Mining future spatiotemporal events and their sentiment from online news articles for location-aware recommendation system

  • Authors:
  • Shen-Shyang Ho;Mike Lieberman;Pu Wang;Hanan Samet

  • Affiliations:
  • Nanyang Technological University, Singapore;University of Maryland, College Park, MD;Google, Inc., Mountain View, CA;University of Maryland, College Park, MD

  • Venue:
  • Proceedings of the First ACM SIGSPATIAL International Workshop on Mobile Geographic Information Systems
  • Year:
  • 2012

Quantified Score

Hi-index 0.00

Visualization

Abstract

The future-related information mining task for online web resources such as news articles and blogs has been getting more attention due to its potential usefulness in supporting individual's decision making in a world where massive new data are generated daily.
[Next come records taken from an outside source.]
-- ==== Sys2Proof/Syntax.lean ====
section
/-! DEFINITION. The commands of the block: one constructor for each row of spec/opcode_table.json, with the row's operands.
A Rilia instruction's row carries only the thread that issues it, since the word it runs stands in instruction memory. -/
namespace Sys2Proof
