-- ==== Sys2Proof/Machine/SysState.lean ====
section
/-! DEFINITION. State of the device as a whole: identity, faults, recorder, counters, comets, Almanac, register window. -/
namespace Sys2Proof.Machine

/-- Identity: fuses and sampled straps (R55, R493, R559). -/
structure Ident where
  /-- ID_PART.VARIANT: 0 BXD-2416-C0, 1 BXD-2416-S0 (R559). -/
  variant : BitVec 4 := 0
  /-- ID_PART.STEPPING (R559). -/
  stepping : BitVec 8 := 0
  /-- ID_SERIAL (R559). -/
  serial : BitVec 64 := 0
  /-- ID_STRAP.DEV_ID (R493). -/
  devId : BitVec 2 := 0
  /-- ID_STRAP.ROLE (R493): high is the polestar. -/
  role : Bool := true
  /-- ID_STRAP.STRAP_ERR (R429). -/
  strapErr : Bool := false
  deriving DecidableEq, Repr

/-- Fault registers, in the always-on domain (R517, R522, R525, R529). -/
structure Faults where
  /-- FSTICKY[i] (R517). -/
  sticky : Tab (BitVec 64) := []
  /-- FAULT_MASK[i] (R529). -/
  mask : Tab (BitVec 64) := []
  /-- The condition sources whose condition holds now (R518), in ascending order. -/
  live : List Nat := []
  /-- FAULT_CTL.THRESHOLD. -/
  threshold : BitVec 3 := 2
  /-- FAULT_CTL.TEMP_WARN. -/
  tempWarn : BitVec 7 := 0x64
  /-- HALT_REC.SOURCE. -/
  haltSource : BitVec 10 := 0
  /-- HALT_REC.VALID. -/
  haltValid : Bool := false
  /-- HALT_TIME. -/
  haltTime : BitVec 64 := 0
  /-- The device is halted (R525). -/
  halted : Bool := false
  /-- THERMTRIP_N is held low (R527). -/
  thermtrip : Bool := false
  /-- The Health Status bits as last reported: maintenance, performance, replacement (R523, R524). -/
  lastHealth : BitVec 3 := 0
  /-- DRAM CEs of all channels since cold reset, saturating (R524). -/
  ceTotal : BitVec 32 := 0
  deriving DecidableEq, Repr

/-- One tally (R530). -/
structure Tally where
  seq : BitVec 64 := 0
  tbClose : BitVec 64 := 0
  upClose : BitVec 64 := 0
  upOpen : BitVec 64 := 0
  source : BitVec 16 := 0
  severity : BitVec 8 := 0
  reason : BitVec 8 := 0
  /-- Byte 36: the device that closed it in [1:0], bit 7 a copy at the polestar. -/
  device : BitVec 8 := 0
  shift : BitVec 8 := 0
  count : BitVec 64 := 0
  smallest : BitVec 64 := 0
  largest : BitVec 64 := 0
  sum : BitVec 64 := 0
  /-- The sixteen bucket counts, bucket 0 first. -/
  buckets : List (BitVec 64) := List.replicate 16 0
  arg1 : BitVec 64 := 0
  arg2 : BitVec 64 := 0
  /-- For a copy, its sequence number at the companion. -/
  copySeq : BitVec 64 := 0
  deriving DecidableEq, Repr

/-- One REC_WATCH register (R534, R551). -/
structure Watch where
  en : Bool := false
  extent : BitVec 18 := 0
  deriving DecidableEq, Repr

/-- The event recorder (R530 to R541, R551). -/
structure Recorder where
  /-- The open tally of each source that has one (R532). -/
  opened : Tab (Option Tally) := []
  /-- The stored tallies in order of sequence number (R535). -/
  store : List Tally := []
  /-- REC_SEQ.NEXT (R536). -/
  seq : BitVec 64 := 1
  /-- REC_CTL.LARGE. -/
  large : Bool := false
  /-- REC_CTL.PEND_LARGE. -/
  pendLarge : Bool := false
  /-- REC_CTL.EPOCH, in ms. -/
  epoch : BitVec 16 := 0x3E8
  /-- The epoch length in force, in ms; a new one applies from the next boundary (R532). -/
  epochNow : BitVec 16 := 0x3E8
  /-- REC_CTL.RING, in MiB. -/
  ring : BitVec 11 := 0
  /-- REC_CTL.PEND_RING, in MiB. -/
  pendRing : BitVec 11 := 0
  /-- REC_STAT.DISCARDED. -/
  discarded : BitVec 16 := 0
  /-- REC_STAT.UNSENT. -/
  unsent : BitVec 16 := 0
  /-- REC_THR.T0 to T4. -/
  thr0 : BitVec 5 := 0x0C
  thr1 : BitVec 5 := 0x08
  thr2 : BitVec 5 := 0
  thr3 : BitVec 5 := 0
  thr4 : BitVec 5 := 0
  /-- REC_WATCH[k]. -/
  watch : Tab Watch := []
  /-- Uptime of the last sample of each fault source since cold reset (R531). -/
  lastSample : Tab (Option Nat) := []
  /-- Uptime of the last epoch boundary taken (R532). -/
  lastEpoch : Nat := 0
  /-- Open tallies lost by the last immediate reset, for the tally of source 0x0102 (R533). -/
  lost : BitVec 64 := 0
  /-- Channels that hold a segment of the ring, segment 0 first (R537). -/
  segments : List Nat := []
  deriving DecidableEq, Repr

/-- One counter block (R542, R543). Cycle and stopped counts are kept as nanoseconds ungated and gated. -/
structure CtrBlock where
  /-- Nanoseconds the block's clock ran, up to `mark`. -/
  ranNs : Nat := 0
  /-- Nanoseconds the block's clock was gated, up to `mark`. -/
  stoppedNs : Nat := 0
  /-- Uptime up to which the two are accounted. -/
  mark : Nat := 0
  /-- The block's clock is gated now. -/
  gated : Bool := false
  /-- Cycles that the counters of event 0xFFF have counted, of those that the block has had (R544). -/
  counted : Nat := 0
  /-- CTR_PMC[k].COUNT. -/
  pmc : Tab (BitVec 48) := []
  /-- CTR_OVF. -/
  ovf : BitVec 8 := 0
  /-- CTR_SEL[k], bits [21:0]. -/
  sel : Tab (BitVec 22) := []
  deriving DecidableEq, Repr

/-- One comet's stamps and sample (R548, R549). -/
structure Comet where
  /-- 0 read, 1 write, 2 Rilia instruction. -/
  kind : BitVec 8 := 0
  quadrant : BitVec 8 := 0
  timebase : BitVec 64 := 0
  uptime : BitVec 64 := 0
  /-- The stages stamped: stage number and its offset in ns. -/
  stamps : List (Nat × BitVec 32) := []
  /-- Bytes 72 to 79. -/
  info : BitVec 64 := 0
  /-- Bytes 80 to 87. -/
  place : BitVec 64 := 0
  /-- Byte 88: the line in the page, for a host request. -/
  line : BitVec 8 := 0
  /-- Bytes 120 to 127: the comet sequence number. -/
  seq : BitVec 64 := 0
  deriving DecidableEq, Repr

/-- The comet buffer and counters of one quadrant (R549, R552). -/
structure CometQuad where
  /-- COMET_STAT.HELD samples, oldest first, at most 64. -/
  buffer : List Comet := []
  /-- COMET_STAT.INFLIGHT. -/
  inflight : Nat := 0
  /-- COMET_STAT.OVERWRITTEN. -/
  overwritten : BitVec 16 := 0
  /-- COMET_STAT.SKIPPED. -/
  skipped : BitVec 16 := 0
  /-- Samples overwritten since the last Get Comet Samples (R109). -/
  lostSinceGet : BitVec 32 := 0
  /-- The LFSR that tags requests of the quadrant (R547). -/
  lfsr : BitVec 32 := 0
  deriving DecidableEq, Repr

/-- Comet sampling (R547 to R552). -/
structure Comets where
  quads : Tab CometQuad := []
  /-- The LFSR of each policy core (R547). -/
  coreLfsr : Tab (BitVec 32) := []
  /-- The last comet sequence number given (R549). -/
  seq : BitVec 64 := 0
  reqEn : Bool := false
  reqK : BitVec 5 := 0x10
  insEn : Bool := false
  insK : BitVec 5 := 0x10
  ldFilter : Bool := false
  ld : BitVec 8 := 0
  deriving DecidableEq, Repr

/-- The Almanac as last published, and its publication (R48, R57 to R60). -/
structure Almanac where
  /-- GENERATION of the last completed publication. -/
  generation : BitVec 64 := 1
  /-- UPD. -/
  upd : Bool := false
  /-- The Almanac is readable: early Vigil has completed (R47). -/
  built : Bool := false
  /-- The published words, header first; empty before early Vigil builds them. -/
  words : List (BitVec 64) := []
  /-- The words of the publication that runs. -/
  next : List (BitVec 64) := []
  /-- The publication of phase 10, or that of an early Vigil after a reset, is owed whatever has changed (R57). -/
  owed : Bool := false
  /-- The publication that runs is the one an early Vigil builds: it posts nothing to queue 1 (R57). -/
  early : Bool := false
  /-- Uptime at which UPD was set. -/
  started : Nat := 0
  /-- Uptime from which the next publication may start (R58). -/
  nextFrom : Nat := 0
  /-- The Get Almanac commands that wait for the publication to end: interface, input length, offset, length (R59). -/
  waiting : List (Cci × Nat × Nat × Nat) := []
  deriving DecidableEq, Repr

/-- REGWIN_STAT (R560). -/
structure RegWin where
  ignored : BitVec 16 := 0
  lastCause : BitVec 3 := 0
  lastRilia : Bool := false
  lastSrc : BitVec 8 := 0
  lastEngine : Bool := false
  lastOffset : BitVec 26 := 0
  deriving DecidableEq, Repr

/-- One quadrant's junction sensor and supply detectors (R527, R561, R570), in the always-on domain. -/
structure Sensor where
  /-- Q_SENSE.TEMP. -/
  temp : BitVec 8 := 0xFF
  /-- Q_SENSE.VALID. -/
  valid : Bool := false
  /-- The sensor is failed (R527). -/
  failed : Bool := false
  /-- Q_SENSE.SUPPLY_OK. -/
  supplyOk : Bool := false
  /-- Q_SENSE.TEMP_MAX. -/
  tempMax : BitVec 8 := 0
  /-- Uptime of the last valid reading. -/
  lastValid : Nat := 0
  deriving DecidableEq, Repr

end Sys2Proof.Machine
end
Instead of building a data-driven model to predict the future, one extracts future events from these massive data with high probability that they occur at a future time and a specific geographic location. Such spatiotemporal future events can be utilized by a recommender system on a location-aware device to provide localized future event suggestions. In this paper, we describe a systematic approach for mining future spatiotemporal events from web; in particular, news articles. In our application context, a valid event is defined both spatially and temporally. The mining procedure consists of two main steps: recognition and matching. For the recognition step, we identify and resolve toponyms (geographic location) and future temporal patterns. In the matching step, we perform spatiotemporal disambiguation, de-duplication, and pairing. To provide more useful future event guidance, we attach to each event a sentiment linguistic variable: positive, negative, or neutral, so that one may use these extracted event information for recommendation purposes in the form of "avoid Event A" or "avoid geographic location L at time T" or "attend Event B" based on the event sentiment. The identified future event consists of its geographic location, temporal pattern, sentiment variable, news title, key phrase, and news article URL. Experimental results on 3652 news articles from 21 online new sources collected over a 2-week period in the Greater Washington area are used to illustrate some of the critical steps in our mining procedure.